(EXTRACTED INFORMATION begins)

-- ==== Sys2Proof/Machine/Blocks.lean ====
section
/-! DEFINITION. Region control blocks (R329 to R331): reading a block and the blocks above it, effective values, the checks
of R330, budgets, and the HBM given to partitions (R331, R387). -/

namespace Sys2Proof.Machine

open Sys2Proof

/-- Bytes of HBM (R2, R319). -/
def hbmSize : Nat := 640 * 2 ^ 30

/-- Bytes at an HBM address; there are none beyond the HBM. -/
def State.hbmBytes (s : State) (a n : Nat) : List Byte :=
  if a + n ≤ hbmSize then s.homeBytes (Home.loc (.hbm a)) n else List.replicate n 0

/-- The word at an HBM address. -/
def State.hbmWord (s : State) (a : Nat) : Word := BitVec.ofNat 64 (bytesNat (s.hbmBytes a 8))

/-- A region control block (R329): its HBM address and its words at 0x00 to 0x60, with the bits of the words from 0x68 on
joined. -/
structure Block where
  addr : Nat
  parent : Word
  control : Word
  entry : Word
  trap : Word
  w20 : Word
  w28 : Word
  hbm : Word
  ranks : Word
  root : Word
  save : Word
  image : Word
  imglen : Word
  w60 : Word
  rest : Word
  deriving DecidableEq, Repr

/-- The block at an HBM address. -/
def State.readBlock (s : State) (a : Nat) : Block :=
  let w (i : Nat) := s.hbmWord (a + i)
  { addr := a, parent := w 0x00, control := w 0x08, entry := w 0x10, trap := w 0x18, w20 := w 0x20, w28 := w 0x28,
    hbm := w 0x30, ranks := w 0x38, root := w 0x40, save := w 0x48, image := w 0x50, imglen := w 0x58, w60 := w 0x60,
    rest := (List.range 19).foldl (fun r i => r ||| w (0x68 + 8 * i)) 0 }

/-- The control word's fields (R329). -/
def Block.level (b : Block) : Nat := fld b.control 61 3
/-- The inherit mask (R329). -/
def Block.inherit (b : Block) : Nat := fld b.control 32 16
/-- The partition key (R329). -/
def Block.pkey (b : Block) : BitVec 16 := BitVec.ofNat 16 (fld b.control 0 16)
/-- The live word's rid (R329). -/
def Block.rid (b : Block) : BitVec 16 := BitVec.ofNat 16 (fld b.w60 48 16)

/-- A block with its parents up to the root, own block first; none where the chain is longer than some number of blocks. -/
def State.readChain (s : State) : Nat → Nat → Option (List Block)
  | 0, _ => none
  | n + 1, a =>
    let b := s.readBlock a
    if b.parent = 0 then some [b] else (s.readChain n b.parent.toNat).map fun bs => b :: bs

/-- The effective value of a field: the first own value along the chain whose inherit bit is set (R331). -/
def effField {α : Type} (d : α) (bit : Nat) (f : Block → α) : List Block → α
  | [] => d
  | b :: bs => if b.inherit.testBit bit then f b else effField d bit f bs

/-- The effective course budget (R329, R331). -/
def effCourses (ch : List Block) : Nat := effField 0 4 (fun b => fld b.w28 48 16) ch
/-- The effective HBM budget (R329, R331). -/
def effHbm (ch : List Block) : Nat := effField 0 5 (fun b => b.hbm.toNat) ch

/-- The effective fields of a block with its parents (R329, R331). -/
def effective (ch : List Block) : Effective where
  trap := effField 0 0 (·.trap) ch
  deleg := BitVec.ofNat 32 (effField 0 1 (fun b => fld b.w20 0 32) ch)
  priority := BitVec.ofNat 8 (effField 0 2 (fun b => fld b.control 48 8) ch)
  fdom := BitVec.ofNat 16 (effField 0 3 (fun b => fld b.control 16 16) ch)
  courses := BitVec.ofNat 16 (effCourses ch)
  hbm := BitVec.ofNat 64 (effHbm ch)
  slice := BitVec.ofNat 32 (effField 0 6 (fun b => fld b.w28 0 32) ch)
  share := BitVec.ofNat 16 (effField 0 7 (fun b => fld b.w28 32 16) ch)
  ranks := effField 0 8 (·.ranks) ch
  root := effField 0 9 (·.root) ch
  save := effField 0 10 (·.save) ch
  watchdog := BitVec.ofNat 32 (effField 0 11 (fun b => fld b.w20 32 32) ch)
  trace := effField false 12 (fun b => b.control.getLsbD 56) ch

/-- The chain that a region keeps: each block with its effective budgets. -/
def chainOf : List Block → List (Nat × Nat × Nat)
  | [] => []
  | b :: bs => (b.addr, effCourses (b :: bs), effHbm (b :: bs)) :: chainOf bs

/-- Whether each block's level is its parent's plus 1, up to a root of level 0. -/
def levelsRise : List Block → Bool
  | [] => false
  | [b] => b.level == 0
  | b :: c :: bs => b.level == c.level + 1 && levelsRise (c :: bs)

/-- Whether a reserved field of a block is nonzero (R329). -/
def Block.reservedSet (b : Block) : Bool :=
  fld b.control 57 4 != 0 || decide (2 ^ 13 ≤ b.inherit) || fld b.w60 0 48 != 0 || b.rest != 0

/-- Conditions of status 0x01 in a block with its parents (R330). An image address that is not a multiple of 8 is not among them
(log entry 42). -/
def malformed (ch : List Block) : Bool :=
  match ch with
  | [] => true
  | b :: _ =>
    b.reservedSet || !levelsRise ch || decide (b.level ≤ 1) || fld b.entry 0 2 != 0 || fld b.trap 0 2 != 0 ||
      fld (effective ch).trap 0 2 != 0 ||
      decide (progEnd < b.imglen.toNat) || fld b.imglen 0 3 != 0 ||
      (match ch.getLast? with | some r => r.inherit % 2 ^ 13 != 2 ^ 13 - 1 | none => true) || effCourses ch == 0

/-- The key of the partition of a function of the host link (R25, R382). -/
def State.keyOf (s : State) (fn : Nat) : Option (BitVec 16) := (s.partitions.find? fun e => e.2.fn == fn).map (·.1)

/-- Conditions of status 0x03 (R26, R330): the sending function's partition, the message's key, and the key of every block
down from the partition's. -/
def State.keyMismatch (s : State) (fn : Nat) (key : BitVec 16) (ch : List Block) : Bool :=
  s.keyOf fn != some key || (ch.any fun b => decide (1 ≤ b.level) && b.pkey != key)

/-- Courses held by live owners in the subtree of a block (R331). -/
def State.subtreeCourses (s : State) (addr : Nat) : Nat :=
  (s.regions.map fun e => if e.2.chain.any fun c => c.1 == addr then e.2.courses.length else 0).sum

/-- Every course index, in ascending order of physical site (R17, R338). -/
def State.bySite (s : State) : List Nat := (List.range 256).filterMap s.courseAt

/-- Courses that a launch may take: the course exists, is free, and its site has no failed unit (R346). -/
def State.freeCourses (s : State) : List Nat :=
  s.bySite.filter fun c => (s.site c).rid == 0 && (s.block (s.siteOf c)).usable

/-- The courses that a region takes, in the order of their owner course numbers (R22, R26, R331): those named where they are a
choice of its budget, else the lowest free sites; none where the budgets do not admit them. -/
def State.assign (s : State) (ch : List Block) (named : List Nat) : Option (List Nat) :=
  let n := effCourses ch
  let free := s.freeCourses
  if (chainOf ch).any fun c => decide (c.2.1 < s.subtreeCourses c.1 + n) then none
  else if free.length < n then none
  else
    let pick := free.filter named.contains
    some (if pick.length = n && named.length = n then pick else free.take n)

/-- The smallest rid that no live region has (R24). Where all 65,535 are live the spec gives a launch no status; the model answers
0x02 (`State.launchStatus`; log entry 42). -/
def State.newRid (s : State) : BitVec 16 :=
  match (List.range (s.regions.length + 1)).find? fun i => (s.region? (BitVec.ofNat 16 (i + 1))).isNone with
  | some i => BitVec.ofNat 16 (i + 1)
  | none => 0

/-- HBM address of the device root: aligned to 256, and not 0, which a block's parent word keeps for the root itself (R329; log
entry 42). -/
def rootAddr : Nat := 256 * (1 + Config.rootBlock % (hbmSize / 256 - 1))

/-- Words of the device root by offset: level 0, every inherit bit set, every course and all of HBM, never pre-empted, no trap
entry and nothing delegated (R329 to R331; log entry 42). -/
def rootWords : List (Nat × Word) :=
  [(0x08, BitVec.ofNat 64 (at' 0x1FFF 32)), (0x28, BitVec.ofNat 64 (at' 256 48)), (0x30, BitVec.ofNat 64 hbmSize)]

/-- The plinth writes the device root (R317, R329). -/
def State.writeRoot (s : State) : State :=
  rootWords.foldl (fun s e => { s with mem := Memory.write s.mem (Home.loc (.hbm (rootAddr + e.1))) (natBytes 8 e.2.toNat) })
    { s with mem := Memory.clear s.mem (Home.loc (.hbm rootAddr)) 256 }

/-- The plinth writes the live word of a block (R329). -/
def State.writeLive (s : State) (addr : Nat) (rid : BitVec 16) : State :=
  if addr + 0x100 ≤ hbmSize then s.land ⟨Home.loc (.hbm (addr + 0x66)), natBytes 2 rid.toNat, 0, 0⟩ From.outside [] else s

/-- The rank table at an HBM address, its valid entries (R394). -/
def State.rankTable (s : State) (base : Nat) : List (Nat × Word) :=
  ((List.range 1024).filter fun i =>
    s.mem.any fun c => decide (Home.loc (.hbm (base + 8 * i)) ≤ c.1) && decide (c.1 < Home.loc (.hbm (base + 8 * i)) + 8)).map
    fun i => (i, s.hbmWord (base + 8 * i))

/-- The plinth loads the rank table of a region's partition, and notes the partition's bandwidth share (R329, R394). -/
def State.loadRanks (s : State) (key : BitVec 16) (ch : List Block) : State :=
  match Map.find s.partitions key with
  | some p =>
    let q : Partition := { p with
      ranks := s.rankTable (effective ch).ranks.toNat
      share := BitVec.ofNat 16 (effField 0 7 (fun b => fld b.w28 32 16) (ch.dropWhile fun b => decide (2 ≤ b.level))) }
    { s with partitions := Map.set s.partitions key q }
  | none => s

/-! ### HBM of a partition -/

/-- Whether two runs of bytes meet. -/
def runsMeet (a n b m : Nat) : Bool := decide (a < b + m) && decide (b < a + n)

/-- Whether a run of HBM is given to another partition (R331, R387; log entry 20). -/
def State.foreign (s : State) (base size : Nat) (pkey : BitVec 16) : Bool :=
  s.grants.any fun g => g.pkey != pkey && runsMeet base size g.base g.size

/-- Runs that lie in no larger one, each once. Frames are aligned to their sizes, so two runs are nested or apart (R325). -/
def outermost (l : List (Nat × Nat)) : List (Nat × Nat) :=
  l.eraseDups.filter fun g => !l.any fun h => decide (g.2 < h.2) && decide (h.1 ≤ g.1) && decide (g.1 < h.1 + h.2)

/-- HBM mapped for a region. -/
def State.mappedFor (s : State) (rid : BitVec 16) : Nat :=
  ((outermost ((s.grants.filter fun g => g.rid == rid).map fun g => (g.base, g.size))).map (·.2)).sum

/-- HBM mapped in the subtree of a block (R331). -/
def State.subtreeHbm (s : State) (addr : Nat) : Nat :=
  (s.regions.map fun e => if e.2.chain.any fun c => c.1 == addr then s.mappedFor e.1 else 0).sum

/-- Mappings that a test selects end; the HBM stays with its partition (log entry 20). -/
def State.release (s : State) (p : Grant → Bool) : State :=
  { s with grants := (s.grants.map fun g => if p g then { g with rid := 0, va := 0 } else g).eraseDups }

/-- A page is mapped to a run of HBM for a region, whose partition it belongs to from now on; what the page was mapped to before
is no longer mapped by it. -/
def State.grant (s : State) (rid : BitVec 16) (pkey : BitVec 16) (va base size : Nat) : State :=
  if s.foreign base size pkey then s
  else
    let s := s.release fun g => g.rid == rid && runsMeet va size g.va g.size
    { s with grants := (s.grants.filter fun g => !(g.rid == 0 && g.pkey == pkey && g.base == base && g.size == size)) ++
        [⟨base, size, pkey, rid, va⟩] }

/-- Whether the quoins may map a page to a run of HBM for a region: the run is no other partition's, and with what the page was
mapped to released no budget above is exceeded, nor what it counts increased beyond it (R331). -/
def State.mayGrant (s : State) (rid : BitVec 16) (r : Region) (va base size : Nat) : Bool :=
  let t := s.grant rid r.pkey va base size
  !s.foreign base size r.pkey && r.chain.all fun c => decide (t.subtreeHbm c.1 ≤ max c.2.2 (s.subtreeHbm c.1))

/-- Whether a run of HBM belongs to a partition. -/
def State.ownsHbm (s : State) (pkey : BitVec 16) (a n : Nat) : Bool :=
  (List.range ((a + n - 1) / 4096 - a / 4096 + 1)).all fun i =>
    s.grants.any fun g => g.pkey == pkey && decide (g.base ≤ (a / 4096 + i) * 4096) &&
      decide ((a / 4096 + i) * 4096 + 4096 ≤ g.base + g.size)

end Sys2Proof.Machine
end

(EXTRACTED INFORMATION ends)
(EXTRACTED INFORMATION begins)

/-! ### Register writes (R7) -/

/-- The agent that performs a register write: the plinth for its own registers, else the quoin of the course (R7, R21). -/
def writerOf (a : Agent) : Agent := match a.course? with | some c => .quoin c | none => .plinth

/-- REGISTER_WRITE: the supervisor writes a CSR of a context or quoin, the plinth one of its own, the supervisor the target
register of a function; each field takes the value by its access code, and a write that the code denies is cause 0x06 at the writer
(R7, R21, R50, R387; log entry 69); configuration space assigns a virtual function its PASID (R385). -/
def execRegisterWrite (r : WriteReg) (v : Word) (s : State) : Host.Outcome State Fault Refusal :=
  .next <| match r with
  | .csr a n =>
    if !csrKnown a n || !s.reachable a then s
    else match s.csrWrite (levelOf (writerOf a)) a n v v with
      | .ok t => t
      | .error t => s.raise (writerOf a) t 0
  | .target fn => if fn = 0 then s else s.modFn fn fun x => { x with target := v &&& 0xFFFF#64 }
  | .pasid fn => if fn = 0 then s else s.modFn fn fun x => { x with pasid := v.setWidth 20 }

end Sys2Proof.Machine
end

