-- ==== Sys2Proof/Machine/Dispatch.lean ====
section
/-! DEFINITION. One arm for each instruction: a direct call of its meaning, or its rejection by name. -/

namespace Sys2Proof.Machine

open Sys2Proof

(EXTRACTED INFORMATION ends)

* WORK TO BE COMPLETED: Match on "runsMeet" and report each line of the data above that has it.

* ANSWER SECTION:
def runsMeet (a n b m : Nat) : Bool := decide (a < b + m) && decide (b < a + n)
  s.grants.any fun g => g.pkey != pkey && runsMeet base size g.base g.size
    let s := s.release fun g => g.rid == rid && runsMeet va size g.va g.size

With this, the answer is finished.